The meaning of cooking

Four protagonists are talking about the meaning of cooking in these days...

Holger Schardt: The designer from Marketstudios thinks of ways in which design (in the kitchen) can generate an even more sustainable response. WWW.MARKETSTUDIOS.DE

Neele Grünberg: Together with two partners, Neele has devised a fascinating integral concept: a market hall for regional and seasonal culinary delights. WWW.HOBENKOEOEK.DE

Jost Becken: Joost is one of two oyster fishermen who sell fresh and sustainably sourced oysters from the North Sea at weekly markets. WWW.AUSTERREGION.DE

Giuseppe Messina: Giuseppe is an Italo-German chef dedicated to conscious cuisine and wants to tell stories and move people with his dishes.
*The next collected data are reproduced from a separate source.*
-- ==== Sys2Proof/Laws/Turns.lean ====
section
/-!
SUPPORT. What one step of the machine can do, said once: it runs a sequence for its slice, it raises the fault of a byte
access out of range, or it is a move of the environment, which leaves every record of the block.
-/
namespace Sys2Proof.Machine

/-- A turn that runs a sequence in the state `s0`: the frame of a request, of a resumed thread or of the resumed
activation; `tid` is the thread's number, where it has one. -/
structure Running (s s0 : State) (tid : Option Nat) (f : Frame) : Prop where
  works : Safety.works s f.op f.ctx f.ops.dev
  kept : s0 = { s with inputs := s0.inputs, port := s0.port, threads := s0.threads, activation := none }
  threads : (tid = none ∧ s0.threads = s.threads) ∨
    ∃ k, tid = some k ∧ Table.lookup s.threads k = some f ∧ s0.threads = Table.erase s.threads k
  disciplined : Safety.disciplined s →
    (f.ctx = .thread → ∀ m ∈ f.prog, Safety.threadStep m = true) ∧
      (f.ctx = .interrupt → ∀ m ∈ f.prog, Safety.interruptStep m = true) ∧
      (∀ m ∈ f.prog, Safety.stepOf f.op m = true) ∧ (tid ≠ none → f.ctx = .thread)

/-- A sequence that a request starts: its list of steps is its operation's. -/
def Started (s : State) (f : Frame) : Prop :=
  Program f.op f.prog ∧ f.table = none ∧
    ∃ r rest, s.inputs = .call r :: rest ∧ decode r.word = .instr f.op ∧ f.ops = r.ops ∧ f.ctx = r.ctx

/-- A sequence that goes on: a suspended thread's or the activation's. -/
def Resumed (s : State) (tid : Option Nat) (f : Frame) : Prop :=
  (∃ k, tid = some k ∧ (k, f) ∈ s.threads) ∨ (tid = none ∧ s.activation = some f)

/-- What a move of the environment leaves: everything but the environment's registers, the memories, the backing runs,
the engine's accesses and the turns; and the data stays in its canonical form. -/
def EnvironmentMoved (s t : State) : Prop :=
  t = { s with
    env := t.env, mem := t.mem, buf := t.buf, backing := t.backing, dmaTrace := t.dmaTrace, inputs := t.inputs } ∧
    s.dmaTrace <+: t.dmaTrace ∧ (Tidy s → Tidy t)

theorem lookup_mem {α : Type} {l : List (Nat × α)} {k : Nat} {v : α} (h : Table.lookup l k = some v) : (k, v) ∈ l := by
  induction l with
  | nil => cases h
  | cons c l ih =>
    simp only [Table.lookup] at h
    split at h
    · rename_i e
      cases h
      obtain ⟨a, b⟩ := c
      simp at e
      subst e
      exact List.mem_cons_self
    · exact List.mem_cons_of_mem _ (ih h)

/-- What becomes of a sequence that still runs: it is suspended, under its thread's number or as the activation. -/
theorem settle_suspended (tid : Option Nat) (f0 f : Frame) (s : State) :
    (settle tid f0 (.running f, s)).threads =
        (if f.ctx = .interrupt then s.threads else Table.insert s.threads (tid.getD s.nextTid) f) ∧
      (settle tid f0 (.running f, s)).activation = (if f.ctx = .interrupt then some f else s.activation) ∧
      (settle tid f0 (.running f, s)).nextTid =
        if f.ctx = .thread ∧ tid = none then s.nextTid + 1 else s.nextTid := by
  cases h : f.ctx <;> cases tid <;> simp [settle, suspend, h]

/-- A sequence that has ended leaves the other agents as they were. -/
theorem settle_ended (tid : Option Nat) (f0 : Frame) {p : Progress} (s : State) (h : ∀ f, p ≠ .running f) :
    (settle tid f0 (p, s)).threads = s.threads ∧ (settle tid f0 (p, s)).activation = s.activation ∧
      (settle tid f0 (p, s)).nextTid = s.nextTid := by
  cases p
  case running f => exact absurd rfl (h f)
  all_goals simp [settle]

/-- The end of a turn writes no CurrentTransfer and no phase. -/
theorem settle_dev (tid : Option Nat) (f0 : Frame) (p : Progress) (s : State) (k : Handle) :
    ((settle tid f0 (p, s)).dev k).ct = (s.dev k).ct ∧ ((settle tid f0 (p, s)).dev k).phase = (s.dev k).phase := by
  cases p
  case running f => simp only [settle]; rw [State.dev_congr (suspend_devs s tid f)]; exact ⟨rfl, rfl⟩
  case returned => simp [settle]
  case raised x =>
    simp only [settle, dev_raise]
    split <;> simp_all

/-- The end of a turn keeps the data in its canonical form and the handles of the live allocations apart. -/
theorem settle_tidy (tid : Option Nat) (f0 : Frame) (p : Progress) {s : State} (h : Tidy s) :
    Tidy (settle tid f0 (p, s)) := by
  cases p <;> exact h.of_eq (by simp [settle]) (by simp [settle]) (by simp [settle]) (by simp [settle]) (by simp [settle])
    (by simp [settle]) (by simp [settle])

theorem settle_fresh (tid : Option Nat) (f0 : Frame) (p : Progress) {s : State} (h : FreshAllocs s) :
    FreshAllocs (settle tid f0 (p, s)) := by
  cases p <;> exact h.of_eq (by simp [settle]) (by simp [settle])

/-- A request that is run. -/
theorem exec_cases {i : Instr} {s t : State} (h : exec i s = .next t) :
    ∃ prog, Program i prog ∧ contextAllows s.port.ctx i = true ∧
      t = settle none (startFrame i prog s.port) (runFrame s.port.slice (startFrame i prog s.port) s) := by
  obtain ⟨prog, e, hp⟩ := exec_eq_issue i s
  rw [e] at h
  obtain ⟨h1, -, rfl⟩ := issue_next h
  refine ⟨prog, hp, ?_, rfl⟩
  unfold refusal at h1
  cases hc : contextAllows s.port.ctx i
  · simp [hc] at h1
  · rfl

/-- A request whose word decodes to an operation, run. -/
theorem call_cases {s t : State} {r : Request} {rest : List Turn} {i : Instr} (hi : s.inputs = .call r :: rest)
    (ha : s.activation = none) (hd : decode r.word = .instr i)
    (h : exec i { s with inputs := rest, port := r } = .next t) :
    ∃ s0 f n, Running s s0 none f ∧ Started s f ∧ t = settle none f (runFrame n f s0) := by
  obtain ⟨prog, hp, hc, rfl⟩ := exec_cases h
  refine ⟨{ s with inputs := rest, port := r }, startFrame i prog r, r.slice,
    ⟨.inl ⟨r, rest, hi, hd, rfl, rfl⟩, by rw [← ha], .inl ⟨rfl, rfl⟩, fun _ => ⟨?_, ?_, ?_, ?_⟩⟩,
    ⟨hp, rfl, r, rest, hi, hd, rfl, rfl⟩, rfl⟩
  · intro e
    replace e : r.ctx = .thread := e
    simp only [contextAllows, e] at hc
    exact List.all_eq_true.1 (hp.thread hc)
  · intro e
    replace e : r.ctx = .interrupt := e
    simp only [contextAllows, e] at hc
    exact List.all_eq_true.1 (hp.interrupt hc)
  · exact List.all_eq_true.1 hp.own
  · exact fun e => absurd rfl e

/-- The moves of the environment. -/
theorem environment_cases {s t : State} {u : Turn} (h : takeTurn u s = .next t)
    (h1 : ∀ r, u ≠ .call r) (h2 : ∀ k n, u ≠ .resume k n) (h3 : ∀ n, u ≠ .resumeHandler n) : EnvironmentMoved s t := by
  cases u
  case call r => exact absurd rfl (h1 r)
  case resume k n => exact absurd rfl (h2 k n)
  case resumeHandler n => exact absurd rfl (h3 n)
  case signal d =>
    simp only [takeTurn, deviceSignal] at h
    split at h
    · cases h
      exact ⟨rfl, List.prefix_refl _, fun ht => setBusMaster_tidy _ _ (setCmdBlock_tidy _ _ ht)⟩
    · cases h
  case fifo => cases h; exact ⟨rfl, List.prefix_refl _, fun ht => setCmdBlock_tidy _ _ ht⟩
  case dmaFetch d =>
    simp only [takeTurn, dmaFetch] at h
    split at h
    · split at h
      · cases h; exact ⟨rfl, List.prefix_append _ _, fun ht => setBusMaster_tidy _ _ ht⟩
      · cases h
    · cases h
  case dmaStore d bs =>
    simp only [takeTurn, dmaStore] at h
    split at h
    · split at h
      · cases h
        exact ⟨rfl, List.prefix_append _ _, fun ht => ⟨Memory.wf_writeBytes _ _ ht.1, (setBusMaster_tidy _ _ ht).2⟩⟩
      · cases h
    · cases h
  case dmaLoad d n =>
    simp only [takeTurn, dmaLoad] at h
    split at h
    · split at h
      · cases h; exact ⟨rfl, List.prefix_append _ _, fun ht => setBusMaster_tidy _ _ ht⟩
      · cases h
    · cases h
  case bufStore a b =>
    cases h
    refine ⟨?_, by simp, fun ht => storeCaller_tidy _ _ ht⟩
    unfold State.storeCaller
    cases s.place a <;> rfl
  case back a r =>
    cases h
    exact ⟨rfl, List.prefix_refl _, fun ht => ⟨ht.1, ht.2.1, Table.sorted_insert _ _ ht.2.2.1, ht.2.2.2⟩⟩

/-- What one step can do. -/
theorem step_cases {s t : State} (h : step s = .next t) :
    (s.inputs = [] ∧ t = s) ∨
    (∃ s0 tid f n, Running s s0 tid f ∧ (Started s f ∧ tid = none ∨ Resumed s tid f) ∧
      t = settle tid f (runFrame n f s0)) ∨
    (∃ r rest k, s.inputs = .call r :: rest ∧ r.ctx = .thread ∧
      t = raise r.ops.dev .thread k { s with inputs := rest, port := r }) ∨
    EnvironmentMoved s t := by
  unfold step at h
  split at h
  · rename_i hi; cases h; exact .inl ⟨hi, rfl⟩
  rename_i u rest hi
  cases u
  case call r =>
    simp only [takeTurn, unlessInterrupt] at h
    split at h
    · cases h
    rename_i ha
    simp only [takeCall] at h
    split at h
    · rename_i i hd
      obtain ⟨s0, f, n, h1, h2, h3⟩ := call_cases hi ha hd h
      exact .inr (.inl ⟨s0, none, f, n, h1, .inl ⟨h2, rfl⟩, h3⟩)
    · unfold execOutOfRange at h
      split at h
      · cases h
      · rename_i hc
        split at h
        · cases h; exact .inr (.inr (.inl ⟨r, rest, _, hi, hc, rfl⟩))
        · cases h
    · cases h
  case resume k n =>
    simp only [takeTurn, unlessInterrupt] at h
    split at h
    · cases h
    rename_i ha
    simp only [resumeThread] at h
    split at h
    · cases h
    · rename_i f hf
      cases h
      have hm := lookup_mem hf
      refine .inr (.inl ⟨_, some k, f, n, ⟨.inr (.inl ⟨k, n, rest, f, hi, hf, rfl, rfl, rfl⟩), ?_,
        .inr ⟨k, rfl, hf, rfl⟩, fun hd => ?_⟩, .inr (.inl ⟨k, rfl, hm⟩), rfl⟩)
      · replace ha : s.activation = none := ha
        rw [← ha]
      · obtain ⟨hc, hp⟩ := hd.1 (k, f) hm
        exact ⟨fun _ m h' => (hp m h').1, (fun e => by rw [hc] at e; cases e), fun m h' => (hp m h').2, fun _ => hc⟩
  case resumeHandler n =>
    simp only [takeTurn, resumeActivation] at h
    split at h
    · cases h
    · rename_i f hf
      cases h
      replace hf : s.activation = some f := hf
      refine .inr (.inl ⟨{ s with inputs := rest, activation := none }, none, f, n, ⟨.inr (.inr ⟨n, rest, f, hi, hf, rfl, rfl, rfl⟩), rfl, .inl ⟨rfl, rfl⟩,
        fun hd => ?_⟩, .inr (.inr ⟨rfl, hf⟩), rfl⟩)
      obtain ⟨hc, hp⟩ := hd.2 f hf
      exact ⟨(fun e => by rw [hc] at e; cases e), fun _ m h' => (hp m h').1, fun m h' => (hp m h').2,
        fun e => absurd rfl e⟩
  all_goals
    have e := environment_cases h (fun _ h' => by cases h') (fun _ _ h' => by cases h') (fun _ h' => by cases h')
    refine .inr (.inr (.inr ⟨?_, e.2⟩))
    have e1 := e.1
    exact e1.trans rfl

end Sys2Proof.Machine
end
WWW.GIUSEPPEMESSINA.DE

Nowadays

WHAT DO WE ASSOCIATE WITH CUISINE AND COOKING NOWADAYS?

HOLGER SCHARDT: For many people, the focus is now clearly on the entire package. Particularly for people who generally set themselves high standards and have the same standards in relation to their job and their family. They are looking for complete solutions, for different lifestyles. Living in harmony with nature is one key aspect that is also reflected in the kitchen. All other rooms have their various functions and are more or less personalised, but you can tell somebody’s attitude to life from the kind of kitchen they have. How do I like to eat? Where do I shop? How sustainably would I like to live? The kitchen is traditionally a highly technical room and mostly associated with a considerable amount of investment. We have seen how important it is for people to create a perfect place here – the perfect workshop, a central meeting point for the whole family, but also an expression of their personality. The kitchen should not only be able to cater to these needs from a technical standpoint, but also in terms of its looks. And it should also feel like a place that can meet these needs.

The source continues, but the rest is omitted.